## To do
Retype, word for word, every line of the records below starting at the one that contains "shape (R67). -/" and ending at the one that contains "address generators. -/"; include both of those lines and nothing more.

----- Dataset excerpts

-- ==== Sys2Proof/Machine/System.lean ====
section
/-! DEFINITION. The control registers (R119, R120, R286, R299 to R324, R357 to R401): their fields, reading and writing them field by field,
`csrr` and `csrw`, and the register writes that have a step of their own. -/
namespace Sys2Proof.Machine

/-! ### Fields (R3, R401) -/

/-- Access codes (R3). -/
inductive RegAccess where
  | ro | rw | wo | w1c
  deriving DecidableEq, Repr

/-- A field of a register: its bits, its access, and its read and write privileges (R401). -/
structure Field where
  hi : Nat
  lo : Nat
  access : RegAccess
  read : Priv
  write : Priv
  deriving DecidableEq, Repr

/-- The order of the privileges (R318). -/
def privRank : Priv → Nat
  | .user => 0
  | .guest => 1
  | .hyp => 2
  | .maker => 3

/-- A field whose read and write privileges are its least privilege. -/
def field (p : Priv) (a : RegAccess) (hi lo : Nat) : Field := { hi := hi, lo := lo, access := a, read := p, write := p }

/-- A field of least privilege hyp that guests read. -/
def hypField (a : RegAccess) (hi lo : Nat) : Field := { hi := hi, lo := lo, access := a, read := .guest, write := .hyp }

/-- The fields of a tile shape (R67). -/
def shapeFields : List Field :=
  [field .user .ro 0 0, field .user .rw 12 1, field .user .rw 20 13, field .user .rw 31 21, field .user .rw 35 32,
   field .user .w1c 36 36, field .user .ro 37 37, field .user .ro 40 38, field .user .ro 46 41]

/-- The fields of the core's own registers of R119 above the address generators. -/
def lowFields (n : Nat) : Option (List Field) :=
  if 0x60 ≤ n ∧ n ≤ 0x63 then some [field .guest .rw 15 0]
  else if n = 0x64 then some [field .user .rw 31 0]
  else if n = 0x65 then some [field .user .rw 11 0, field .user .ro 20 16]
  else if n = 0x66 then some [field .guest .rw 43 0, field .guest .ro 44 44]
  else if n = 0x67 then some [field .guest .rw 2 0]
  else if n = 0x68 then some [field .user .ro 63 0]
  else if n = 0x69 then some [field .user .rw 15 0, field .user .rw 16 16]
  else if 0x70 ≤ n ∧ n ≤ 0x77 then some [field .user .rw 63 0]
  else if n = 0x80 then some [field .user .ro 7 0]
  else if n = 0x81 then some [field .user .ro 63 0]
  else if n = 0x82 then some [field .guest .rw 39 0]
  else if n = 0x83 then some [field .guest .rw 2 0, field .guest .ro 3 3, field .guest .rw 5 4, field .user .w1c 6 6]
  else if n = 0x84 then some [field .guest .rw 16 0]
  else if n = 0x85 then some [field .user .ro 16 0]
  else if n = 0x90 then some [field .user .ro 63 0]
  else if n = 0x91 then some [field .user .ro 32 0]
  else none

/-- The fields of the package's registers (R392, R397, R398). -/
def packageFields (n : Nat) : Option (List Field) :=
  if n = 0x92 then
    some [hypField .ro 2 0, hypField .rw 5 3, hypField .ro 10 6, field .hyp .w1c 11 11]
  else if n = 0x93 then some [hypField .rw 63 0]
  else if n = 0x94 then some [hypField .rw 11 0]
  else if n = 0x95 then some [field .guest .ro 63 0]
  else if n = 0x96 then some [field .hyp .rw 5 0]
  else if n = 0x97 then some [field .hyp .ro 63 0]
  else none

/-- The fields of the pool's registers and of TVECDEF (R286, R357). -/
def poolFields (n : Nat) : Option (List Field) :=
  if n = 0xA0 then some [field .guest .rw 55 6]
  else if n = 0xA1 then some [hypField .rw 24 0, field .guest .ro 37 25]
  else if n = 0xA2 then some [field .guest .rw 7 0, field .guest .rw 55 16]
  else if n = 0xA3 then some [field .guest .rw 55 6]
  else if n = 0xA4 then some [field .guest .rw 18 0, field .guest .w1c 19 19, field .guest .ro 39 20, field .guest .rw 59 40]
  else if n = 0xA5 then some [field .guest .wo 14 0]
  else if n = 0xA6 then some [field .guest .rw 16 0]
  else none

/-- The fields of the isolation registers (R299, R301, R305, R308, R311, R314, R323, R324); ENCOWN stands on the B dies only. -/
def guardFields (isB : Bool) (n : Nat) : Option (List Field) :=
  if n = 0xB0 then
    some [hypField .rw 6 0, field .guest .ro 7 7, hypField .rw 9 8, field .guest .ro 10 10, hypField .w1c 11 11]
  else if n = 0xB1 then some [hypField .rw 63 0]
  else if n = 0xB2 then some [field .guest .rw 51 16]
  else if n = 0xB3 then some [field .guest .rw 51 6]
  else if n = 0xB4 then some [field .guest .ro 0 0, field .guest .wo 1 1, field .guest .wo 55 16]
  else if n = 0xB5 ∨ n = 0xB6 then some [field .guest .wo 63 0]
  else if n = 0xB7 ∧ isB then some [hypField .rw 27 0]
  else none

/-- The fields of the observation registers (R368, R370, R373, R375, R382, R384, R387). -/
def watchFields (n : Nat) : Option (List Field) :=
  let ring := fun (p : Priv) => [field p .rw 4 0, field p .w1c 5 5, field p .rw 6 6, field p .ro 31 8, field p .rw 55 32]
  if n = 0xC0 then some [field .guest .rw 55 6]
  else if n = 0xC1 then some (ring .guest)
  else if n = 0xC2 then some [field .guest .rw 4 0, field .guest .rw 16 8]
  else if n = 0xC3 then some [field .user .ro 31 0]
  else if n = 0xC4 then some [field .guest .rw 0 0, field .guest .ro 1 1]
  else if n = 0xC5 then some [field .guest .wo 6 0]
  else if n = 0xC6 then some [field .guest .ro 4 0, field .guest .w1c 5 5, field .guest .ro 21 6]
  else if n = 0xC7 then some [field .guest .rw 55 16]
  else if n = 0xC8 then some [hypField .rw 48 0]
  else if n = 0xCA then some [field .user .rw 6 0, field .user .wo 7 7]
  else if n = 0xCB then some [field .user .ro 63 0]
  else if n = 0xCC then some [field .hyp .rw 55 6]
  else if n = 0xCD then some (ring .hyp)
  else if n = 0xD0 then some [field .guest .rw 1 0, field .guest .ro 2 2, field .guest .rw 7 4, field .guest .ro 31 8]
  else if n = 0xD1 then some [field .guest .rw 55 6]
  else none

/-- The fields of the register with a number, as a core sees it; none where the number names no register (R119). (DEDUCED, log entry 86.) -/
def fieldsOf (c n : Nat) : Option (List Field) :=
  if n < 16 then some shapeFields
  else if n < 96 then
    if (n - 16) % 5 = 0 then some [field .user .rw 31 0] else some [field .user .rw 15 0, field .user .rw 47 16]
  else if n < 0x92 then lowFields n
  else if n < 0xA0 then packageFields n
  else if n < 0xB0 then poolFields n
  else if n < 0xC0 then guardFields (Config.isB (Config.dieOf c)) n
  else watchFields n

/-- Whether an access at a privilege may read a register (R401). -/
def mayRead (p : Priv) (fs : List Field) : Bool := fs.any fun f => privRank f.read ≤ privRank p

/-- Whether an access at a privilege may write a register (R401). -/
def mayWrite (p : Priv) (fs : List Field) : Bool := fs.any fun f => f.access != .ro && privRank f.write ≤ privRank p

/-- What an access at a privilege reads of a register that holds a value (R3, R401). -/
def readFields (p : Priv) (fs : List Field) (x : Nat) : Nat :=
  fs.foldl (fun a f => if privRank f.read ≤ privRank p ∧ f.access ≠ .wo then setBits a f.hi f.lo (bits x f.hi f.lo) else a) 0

----------
----- Dataset excerpts

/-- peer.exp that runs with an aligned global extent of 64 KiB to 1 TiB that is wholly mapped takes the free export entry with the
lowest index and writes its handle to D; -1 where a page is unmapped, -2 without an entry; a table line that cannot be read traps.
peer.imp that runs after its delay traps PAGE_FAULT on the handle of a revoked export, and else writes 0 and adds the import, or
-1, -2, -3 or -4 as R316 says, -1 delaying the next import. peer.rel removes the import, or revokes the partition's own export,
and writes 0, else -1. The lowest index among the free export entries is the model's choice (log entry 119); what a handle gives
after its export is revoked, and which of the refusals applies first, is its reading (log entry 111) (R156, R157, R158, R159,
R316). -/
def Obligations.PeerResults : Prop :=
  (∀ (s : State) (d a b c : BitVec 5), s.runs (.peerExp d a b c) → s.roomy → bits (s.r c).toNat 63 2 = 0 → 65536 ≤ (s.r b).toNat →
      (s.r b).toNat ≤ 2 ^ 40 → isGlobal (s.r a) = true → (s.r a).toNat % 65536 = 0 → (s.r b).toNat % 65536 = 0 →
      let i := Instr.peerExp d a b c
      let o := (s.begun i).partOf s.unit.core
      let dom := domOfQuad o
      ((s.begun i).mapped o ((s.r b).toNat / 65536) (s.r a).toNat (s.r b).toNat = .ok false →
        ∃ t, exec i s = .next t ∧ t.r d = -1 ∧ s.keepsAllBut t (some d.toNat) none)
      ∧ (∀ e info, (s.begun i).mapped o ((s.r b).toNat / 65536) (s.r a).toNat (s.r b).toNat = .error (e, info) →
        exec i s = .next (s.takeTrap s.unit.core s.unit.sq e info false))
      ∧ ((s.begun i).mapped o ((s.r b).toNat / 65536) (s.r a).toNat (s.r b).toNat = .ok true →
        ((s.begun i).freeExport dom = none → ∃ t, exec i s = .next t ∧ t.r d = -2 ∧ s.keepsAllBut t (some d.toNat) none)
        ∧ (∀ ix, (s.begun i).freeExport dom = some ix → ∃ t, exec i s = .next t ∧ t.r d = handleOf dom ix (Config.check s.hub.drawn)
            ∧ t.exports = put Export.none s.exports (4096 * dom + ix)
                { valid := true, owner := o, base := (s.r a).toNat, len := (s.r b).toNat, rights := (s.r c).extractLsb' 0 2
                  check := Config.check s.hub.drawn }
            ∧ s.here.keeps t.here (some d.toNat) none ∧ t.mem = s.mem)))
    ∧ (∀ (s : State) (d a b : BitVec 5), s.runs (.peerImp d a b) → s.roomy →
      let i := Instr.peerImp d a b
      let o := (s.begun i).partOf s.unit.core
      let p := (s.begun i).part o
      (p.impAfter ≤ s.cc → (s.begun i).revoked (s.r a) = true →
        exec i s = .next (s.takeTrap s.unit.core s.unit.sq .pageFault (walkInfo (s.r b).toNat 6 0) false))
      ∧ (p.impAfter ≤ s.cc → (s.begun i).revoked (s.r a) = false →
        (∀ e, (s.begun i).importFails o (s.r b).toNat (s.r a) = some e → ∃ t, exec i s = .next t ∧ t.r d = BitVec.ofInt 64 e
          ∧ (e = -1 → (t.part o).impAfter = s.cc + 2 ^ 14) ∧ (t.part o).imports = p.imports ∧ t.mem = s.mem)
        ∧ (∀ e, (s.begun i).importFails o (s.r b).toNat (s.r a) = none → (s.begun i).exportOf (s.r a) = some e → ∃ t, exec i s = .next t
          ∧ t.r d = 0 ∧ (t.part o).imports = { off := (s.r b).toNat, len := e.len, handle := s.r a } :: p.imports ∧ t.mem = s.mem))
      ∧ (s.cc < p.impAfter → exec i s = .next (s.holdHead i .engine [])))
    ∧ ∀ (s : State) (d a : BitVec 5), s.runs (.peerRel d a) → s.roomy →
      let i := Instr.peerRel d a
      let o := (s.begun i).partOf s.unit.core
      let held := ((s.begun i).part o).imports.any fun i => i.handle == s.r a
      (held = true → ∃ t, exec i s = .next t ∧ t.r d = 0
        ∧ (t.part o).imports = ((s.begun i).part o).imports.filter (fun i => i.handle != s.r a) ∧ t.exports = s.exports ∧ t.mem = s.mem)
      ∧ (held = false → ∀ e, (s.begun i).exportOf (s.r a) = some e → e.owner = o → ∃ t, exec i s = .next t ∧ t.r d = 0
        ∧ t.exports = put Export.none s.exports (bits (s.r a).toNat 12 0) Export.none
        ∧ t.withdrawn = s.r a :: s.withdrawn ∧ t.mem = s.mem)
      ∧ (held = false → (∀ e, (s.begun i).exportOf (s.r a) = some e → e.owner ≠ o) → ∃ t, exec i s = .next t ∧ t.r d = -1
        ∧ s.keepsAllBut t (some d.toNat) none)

----------

## Solution
/-- The fields of a tile shape (R67). -/
def shapeFields : List Field :=
  [field .user .ro 0 0, field .user .rw 12 1, field .user .rw 20 13, field .user .rw 31 21, field .user .rw 35 32,
   field .user .w1c 36 36, field .user .ro 37 37, field .user .ro 40 38, field .user .ro 46 41]

/-- The fields of the core's own registers of R119 above the address generators. -/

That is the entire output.